Non esiste l'Editoriale numero uno, due, tre e così via, basta cambiare una parola, un periodo, un paragrafo, il suono di sottofondo e il gioco è fatto. Non esiste neanche una struttura grafica fissa, tutto è mobile, oggi è così domani si vedrà. Un "MOMENTO ESTETICO", una foto istantanea di testo e musica, una sorta di libro in itinere. Quando si scrive un libro si va avanti, poi si torna indietro,  si taglia, si aggiunge e si aspetta l'ispirazione.
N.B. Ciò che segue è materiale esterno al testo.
theorem Tile.dequeue_firing (t : Tile) (code : Nat) : TileFiring task t (t.dequeue code) := by
  unfold Tile.dequeue
  split
  · exact (Tile.setDq_firing t _ _).trans (Tile.bump_firing _ _)
  · split
    · exact (Tile.setCq_firing t _ _).trans (Tile.bump_firing _ _)
    · exact TileFiring.refl task t

theorem Tile.task_enqueue (t : Tile) (d : Nat) (x : OTok) (j : Nat) : (t.enqueue d x).task j = t.task j := by
  unfold Tile.enqueue
  split
  · rfl
  · split
    · split <;> rfl
    · rfl

theorem Tile.task_dequeue (t : Tile) (code j : Nat) : (t.dequeue code).task j = t.task j := by
  unfold Tile.dequeue
  split
  · rfl
  · split <;> rfl

theorem stepCounter_firing (task : Nat) : ∀ (fuel n : Nat) (t : Tile),
    TileFiring task t (stepCounter t task fuel n) ∧ ((stepCounter t task fuel n).task task).g = (t.task task).g ∧
      ((stepCounter t task fuel n).task task).p = (t.task task).p := by
  intro fuel
  induction fuel with
  | zero => exact fun n t => ⟨TileFiring.refl task t, rfl, rfl⟩
  | succ fuel ih =>
    intro n t
    unfold stepCounter
    dsimp only
    split
    · generalize put (fun _ => (0 : BitVec 24)) (t.task task).cval n 0 = cv
      generalize (t.task task).cdone ||| BitVec.ofNat 8 (2 ^ n) = cd
      have h1 : TileFiring task t (t.setTask task { t.task task with cval := cv, cdone := cd }) := Tile.setTask_firing t _ rfl
      have h2 : ((t.setTask task { t.task task with cval := cv, cdone := cd }).task task).g = (t.task task).g := by simp
      have h3 : ((t.setTask task { t.task task with cval := cv, cdone := cd }).task task).p = (t.task task).p := by simp
      generalize t.setTask task { t.task task with cval := cv, cdone := cd } = u at h1 h2 h3 ⊢
      have h4 : ∀ d x, TileFiring task t (u.enqueue d x) ∧ ((u.enqueue d x).task task).g = (t.task task).g ∧
          ((u.enqueue d x).task task).p = (t.task task).p := fun d x =>
        ⟨h1.trans (Tile.enqueue_firing u d x), by rw [Tile.task_enqueue]; exact h2, by rw [Tile.task_enqueue]; exact h3⟩
      have step : ∀ w : Tile, TileFiring task t w ∧ (w.task task).g = (t.task task).g ∧ (w.task task).p = (t.task task).p →
          TileFiring task t (stepCounter w task fuel (n + 1)) ∧ ((stepCounter w task fuel (n + 1)).task task).g = (t.task task).g ∧
            ((stepCounter w task fuel (n + 1)).task task).p = (t.task task).p := fun w hw =>
        ⟨hw.1.trans (ih (n + 1) w).1, (ih (n + 1) w).2.1.trans hw.2.1, (ih (n + 1) w).2.2.trans hw.2.2⟩
      split
      · split
        · exact step _ ⟨h1, h2, h3⟩
        · exact step _ (h4 _ _)
      · split
        · exact ⟨h1, h2, h3⟩
        · exact h4 _ _
    · generalize put (fun _ => (0 : BitVec 24)) (t.task task).cval n ((t.task task).ctr n + 1) = cv
      generalize (t.task task).cdone &&& ~~~BitVec.ofNat 8 (2 ^ n) = cd
      have h1 : TileFiring task t (t.setTask task { t.task task with cval := cv, cdone := cd }) := Tile.setTask_firing t _ rfl
      have h2 : ((t.setTask task { t.task task with cval := cv, cdone := cd }).task task).g = (t.task task).g := by simp
      have h3 : ((t.setTask task { t.task task with cval := cv, cdone := cd }).task task).p = (t.task task).p := by simp
      generalize t.setTask task { t.task task with cval := cv, cdone := cd } = u at h1 h2 h3 ⊢
      split
      · exact ⟨h1.trans (Tile.enqueue_firing u _ _), by rw [Tile.task_enqueue]; exact h2, by rw [Tile.task_enqueue]; exact h3⟩
      · exact ⟨h1, h2, h3⟩

/-! ### The dequeues of a firing -/

theorem Tile.dqOf_dequeue (t : Tile) (code n : Nat) (hn : n < 8) :
    (t.dequeue code).dqOf n = (t.dqOf n).drop (boolNat (code == n)) := by
  unfold Tile.dequeue
  by_cases h : code < 8
  · rw [if_pos h]
    show look (fun _ => []) (put (fun _ => []) t.dq code ((t.dqOf code).drop 1)) n = _
    rw [look_put]
    by_cases e : n = code
    · subst e; simp [boolNat]
    · have e2 : (code == n) = false := by simp; omega
      rw [if_neg e, e2]; rfl
  · have e2 : (code == n) = false := by simp; omega
    rw [if_neg h, e2]
    split <;> rfl

theorem Tile.cqOf_dequeue (t : Tile) (code n : Nat) (hn : n < 4) :
    (t.dequeue code).cqOf n = (t.cqOf n).drop (boolNat (code == 8 + n)) := by
  unfold Tile.dequeue
  by_cases h : code < 8
  · have e2 : (code == 8 + n) = false := by simp; omega
    rw [if_pos h, e2]; rfl
  · rw [if_neg h]
    by_cases h2 : code < 12
    · rw [if_pos h2]
      show look (fun _ => []) (put (fun _ => []) t.cq (code - 8) ((t.cqOf (code - 8)).drop 1)) n = _
      rw [look_put]
      by_cases e : n = code - 8
      · have e2 : (code == 8 + n) = true := by simp; omega
        rw [if_pos e, e2, e]; rfl
      · have e2 : (code == 8 + n) = false := by simp; omega
        rw [if_neg e, e2]; rfl
    · have e2 : (code == 8 + n) = false := by simp; omega
      rw [if_neg h2, e2]; rfl

theorem Tile.oqOf_dequeue (t : Tile) (code n : Nat) : (t.dequeue code).oqOf n = t.oqOf n := by
  unfold Tile.dequeue
  split
  · rfl
  · split <;> rfl

theorem Tile.epoch_dequeue (t : Tile) (code : Nat) : (t.dequeue code).epoch = t.epoch := by
  unfold Tile.dequeue
  split
  · rfl
  · split <;> rfl

/-- What the dequeues of a firing leave: the queues without the heads taken, everything else as it was. -/
theorem Tile.dequeues_facts (t : Tile) (task : Nat) (w : SlotWord) :
    TileFiring task t (t.dequeues w) ∧ (∀ j, (t.dequeues w).task j = t.task j) ∧ (t.dequeues w).epoch = t.epoch ∧
      (∀ n, n < 8 → (t.dequeues w).dqOf n = (t.dqOf n).drop (w.takes n)) ∧
      (∀ n, n < 4 → (t.dequeues w).cqOf n = (t.cqOf n).drop (w.takes (8 + n))) ∧ (∀ n, (t.dequeues w).oqOf n = t.oqOf n) := by
  unfold Tile.dequeues SlotWord.takes
  cases ha : w.deqa <;> cases hb : w.deqb <;>
    simp only [if_true, if_false, Bool.false_eq_true, Bool.true_and, Bool.false_and]
  · exact ⟨TileFiring.refl task t, fun _ => trivial, trivial, fun _ _ => rfl, fun _ _ => rfl, fun _ => trivial⟩
  · refine ⟨Tile.dequeue_firing t _, fun j => Tile.task_dequeue t _ j, Tile.epoch_dequeue t _, fun n hn => ?_, fun n hn => ?_,
      fun n => Tile.oqOf_dequeue t _ n⟩
    · rw [Tile.dqOf_dequeue t _ n hn]; simp [boolNat]
    · rw [Tile.cqOf_dequeue t _ n hn]; simp [boolNat]
  · refine ⟨Tile.dequeue_firing t _, fun j => Tile.task_dequeue t _ j, Tile.epoch_dequeue t _, fun n hn => ?_, fun n hn => ?_,
      fun n => Tile.oqOf_dequeue t _ n⟩
    · rw [Tile.dqOf_dequeue t _ n hn]; simp [boolNat]
    · rw [Tile.cqOf_dequeue t _ n hn]; simp [boolNat]
  · refine ⟨(Tile.dequeue_firing t _).trans (Tile.dequeue_firing _ _), fun j => by rw [Tile.task_dequeue, Tile.task_dequeue],
      by rw [Tile.epoch_dequeue, Tile.epoch_dequeue], fun n hn => ?_, fun n hn => ?_,
      fun n => by rw [Tile.oqOf_dequeue, Tile.oqOf_dequeue]⟩
    · rw [Tile.dqOf_dequeue _ _ n hn, Tile.dqOf_dequeue _ _ n hn, List.drop_drop]
    · rw [Tile.cqOf_dequeue _ _ n hn, Tile.cqOf_dequeue _ _ n hn, List.drop_drop]

/-- Noting the task that issued last stays in the frame of a firing. -/
theorem Tile.issued_firing {task : Nat} (t : Tile) (l : List (Nat × Nat)) : TileFiring task t { t with issued := l } :=
  ⟨rfl, fun _ _ => rfl, rfl⟩

/-- What the dequeues and updates of a firing do: they stay in the frame, leave the registers alone, and set the predicate. -/
theorem Tile.retire_firing (t : Tile) (task : Nat) (w : SlotWord) (cmp : Bool) :
    TileFiring task t (t.retire task w cmp) ∧ ((t.retire task w cmp).task task).g = (t.task task).g ∧
      ((t.retire task w cmp).task task).p = predAfter (t.task task) w cmp := by
  unfold Tile.retire
  dsimp only
  generalize put (fun _ => 3) t.issued (opClass w.opc).key task = l
  have h2 : TileFiring task t (({ t with issued := l } : Tile).dequeues w) ∧
      (({ t with issued := l } : Tile).dequeues w).task task = t.task task :=
    ⟨(Tile.issued_firing t l).trans (Tile.dequeues_facts _ task w).1, (Tile.dequeues_facts _ task w).2.1 task⟩
  generalize ({ t with issued := l } : Tile).dequeues w = u at h2 ⊢
  have hp : predAfter (u.task task) w cmp = predAfter (t.task task) w cmp := by rw [h2.2]
  generalize predAfter (u.task task) w cmp = p at hp ⊢
  have h3 : TileFiring task t (u.setTask task { u.task task with p := p }) := h2.1.trans (Tile.setTask_firing u _ rfl)
  have h4 : ((u.setTask task { u.task task with p := p }).task task).g = (t.task task).g := by simp [h2.2]
  have h5 : ((u.setTask task { u.task task with p := p }).task task).p = predAfter (t.task task) w cmp := by simp [hp]
  generalize u.setTask task { u.task task with p := p } = x at h3 h4 h5 ⊢
  split
  · have k := stepCounter_firing task 8 w.cidx x
    exact ⟨h3.trans k.1, k.2.1.trans h4, k.2.2.trans h5⟩
  · unfold resetCounter
    dsimp only
    refine ⟨h3.trans (Tile.setTask_firing x _ rfl), ?_, ?_⟩
    · simp [h4]
    · simp [h5]
  · exact ⟨h3, h4, h5⟩

/-- A step of a counter takes nothing from the data queues, and enqueues nothing there. -/
theorem Tile.dq_enqueue (t : Tile) (d : Nat) (x : OTok) : (t.enqueue d x).dq = t.dq := by
  unfold Tile.enqueue
  split
  · rfl
  · split
    · split <;> rfl
    · rfl

@[simp] theorem Tile.setTask_dq (t : Tile) (i : Nat) (c : TaskCtx) : (t.setTask i c).dq = t.dq := rfl
@[simp] theorem Tile.setTask_cq (t : Tile) (i : Nat) (c : TaskCtx) : (t.setTask i c).cq = t.cq := rfl
@[simp] theorem Tile.setTask_oq (t : Tile) (i : Nat) (c : TaskCtx) : (t.setTask i c).oq = t.oq := rfl
@[simp] theorem Tile.setTask_epoch (t : Tile) (i : Nat) (c : TaskCtx) : (t.setTask i c).epoch = t.epoch := rfl

theorem stepCounter_dq (task : Nat) : ∀ (fuel n : Nat) (t : Tile), (stepCounter t task fuel n).dq = t.dq := by
  intro fuel
  induction fuel with
  | zero => exact fun _ _ => rfl
  | succ fuel ih =>
    intro n t
    unfold stepCounter
    dsimp only
    split
    · split <;> split <;> simp [ih, Tile.dq_enqueue]
    · split <;> simp [Tile.dq_enqueue]

/-- The data queues after a firing: without the heads taken. -/
theorem Tile.retire_dq (t : Tile) (task : Nat) (w : SlotWord) (cmp : Bool) (n : Nat) (hn : n < 8) :
    (t.retire task w cmp).dqOf n = (t.dqOf n).drop (w.takes n) := by
  unfold Tile.retire resetCounter
  dsimp only
  generalize put (fun _ => 3) t.issued (opClass w.opc).key task = l
  rw [show (t.dqOf n).drop (w.takes n) = (({ t with issued := l } : Tile).dequeues w).dqOf n from
    ((Tile.dequeues_facts { t with issued := l } task w).2.2.2.1 n hn).symm]
  unfold Tile.dqOf
  split
  · rw [stepCounter_dq]; rfl
  · rfl
  · rfl

/-- Control queues, output queues and epoch after a firing that steps no counter. -/
theorem Tile.retire_queues (t : Tile) (task : Nat) (w : SlotWord) (cmp : Bool) (h : w.cop ≠ 1) :
    (∀ n, n < 4 → (t.retire task w cmp).cqOf n = (t.cqOf n).drop (w.takes (8 + n))) ∧
      (∀ n, (t.retire task w cmp).oqOf n = t.oqOf n) ∧ (t.retire task w cmp).epoch = t.epoch := by
  unfold Tile.retire resetCounter
  dsimp only
  generalize put (fun _ => 3) t.issued (opClass w.opc).key task = l
  have d := Tile.dequeues_facts { t with issued := l } task w
  split
  · exact absurd (by assumption) h
  · exact ⟨fun n hn => d.2.2.2.2.1 n hn, fun n => d.2.2.2.2.2 n, d.2.2.1⟩
  · exact ⟨fun n hn => d.2.2.2.2.1 n hn, fun n => d.2.2.2.2.2 n, d.2.2.1⟩

/-! ### Predicates, counters and tokens of a firing -/

theorem getLsbD_bit8 (i n : Nat) : (BitVec.ofNat 8 (2 ^ i)).getLsbD n = decide (n < 8 ∧ n = i) := by
  rw [BitVec.getLsbD_ofNat, Nat.testBit_two_pow]
  by_cases h : n < 8 <;> simp [h, eq_comm]

theorem getLsbD_or_bit (p : BitVec 8) (i n : Nat) (hn : n < 8) : (p ||| BitVec.ofNat 8 (2 ^ i)).getLsbD n = (p.getLsbD n || decide (n = i)) := by
  rw [BitVec.getLsbD_or, getLsbD_bit8]; congr 1; exact decide_eq_decide.mpr ⟨fun h => h.2, fun h => ⟨hn, h⟩⟩
theorem getLsbD_clear_bit (p : BitVec 8) (i n : Nat) (hn : n < 8) : (p &&& ~~~(BitVec.ofNat 8 (2 ^ i))).getLsbD n = (p.getLsbD n && !decide (n = i)) := by
  rw [BitVec.getLsbD_and, BitVec.getLsbD_not, getLsbD_bit8, decide_eq_true hn, Bool.true_and]; congr 2; exact decide_eq_decide.mpr ⟨fun h => h.2, fun h => ⟨hn, h⟩⟩
theorem SlotWord.pidx_lt (w : SlotWord) : w.pidx < 8 := by
  unfold SlotWord.pidx; exact Nat.mod_lt _ (by decide)
theorem SlotWord.cidx_lt (w : SlotWord) : w.cidx < 8 := by
  unfold SlotWord.cidx; exact Nat.mod_lt _ (by decide)
theorem SlotWord.pop_lt (w : SlotWord) : w.pop < 4 := by
  unfold SlotWord.pop; exact Nat.mod_lt _ (by decide)

theorem Tile.retire_reset (t : Tile) (task : Nat) (w : SlotWord) (cmp : Bool) :
    (w.cop = 0 → ((t.retire task w cmp).task task).cval = (t.task task).cval ∧ ((t.retire task w cmp).task task).cdone = (t.task task).cdone) ∧
    (w.cop = 2 → ((t.retire task w cmp).task task).cval = put (fun _ => 0) (t.task task).cval w.cidx 0 ∧
      ((t.retire task w cmp).task task).cdone = (t.task task).cdone &&& ~~~(BitVec.ofNat 8 (2 ^ w.cidx))) := by
  unfold Tile.retire resetCounter
  dsimp only
  generalize put (fun _ => 3) t.issued (opClass w.opc).key task = l
  have d : (({ t with issued := l } : Tile).dequeues w).task task = t.task task :=
    (Tile.dequeues_facts { t with issued := l } task w).2.1 task
  constructor
  · intro h
    rw [h]
    simp only [Tile.task_setTask_same, d, and_self]
  · intro h
    rw [h]
    simp only [Tile.task_setTask_same, d, and_self]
Non c'è bisogno di rifare tutto, a volte basta poco affinché le cose si aggiustino e vadano meglio. Il ragionamento non è fedele ad una regola, è libero di dire e di contraddirsi poiché a tutto c'è una ragione basta solo trovarla. Non si tratta di affermare tutto e il contrario di tutto, per il momento procedo in attesa che la conclusione sia armonica con tutto il resto. Mi incammino per aggiunte e revisioni di quanto già in struttura. 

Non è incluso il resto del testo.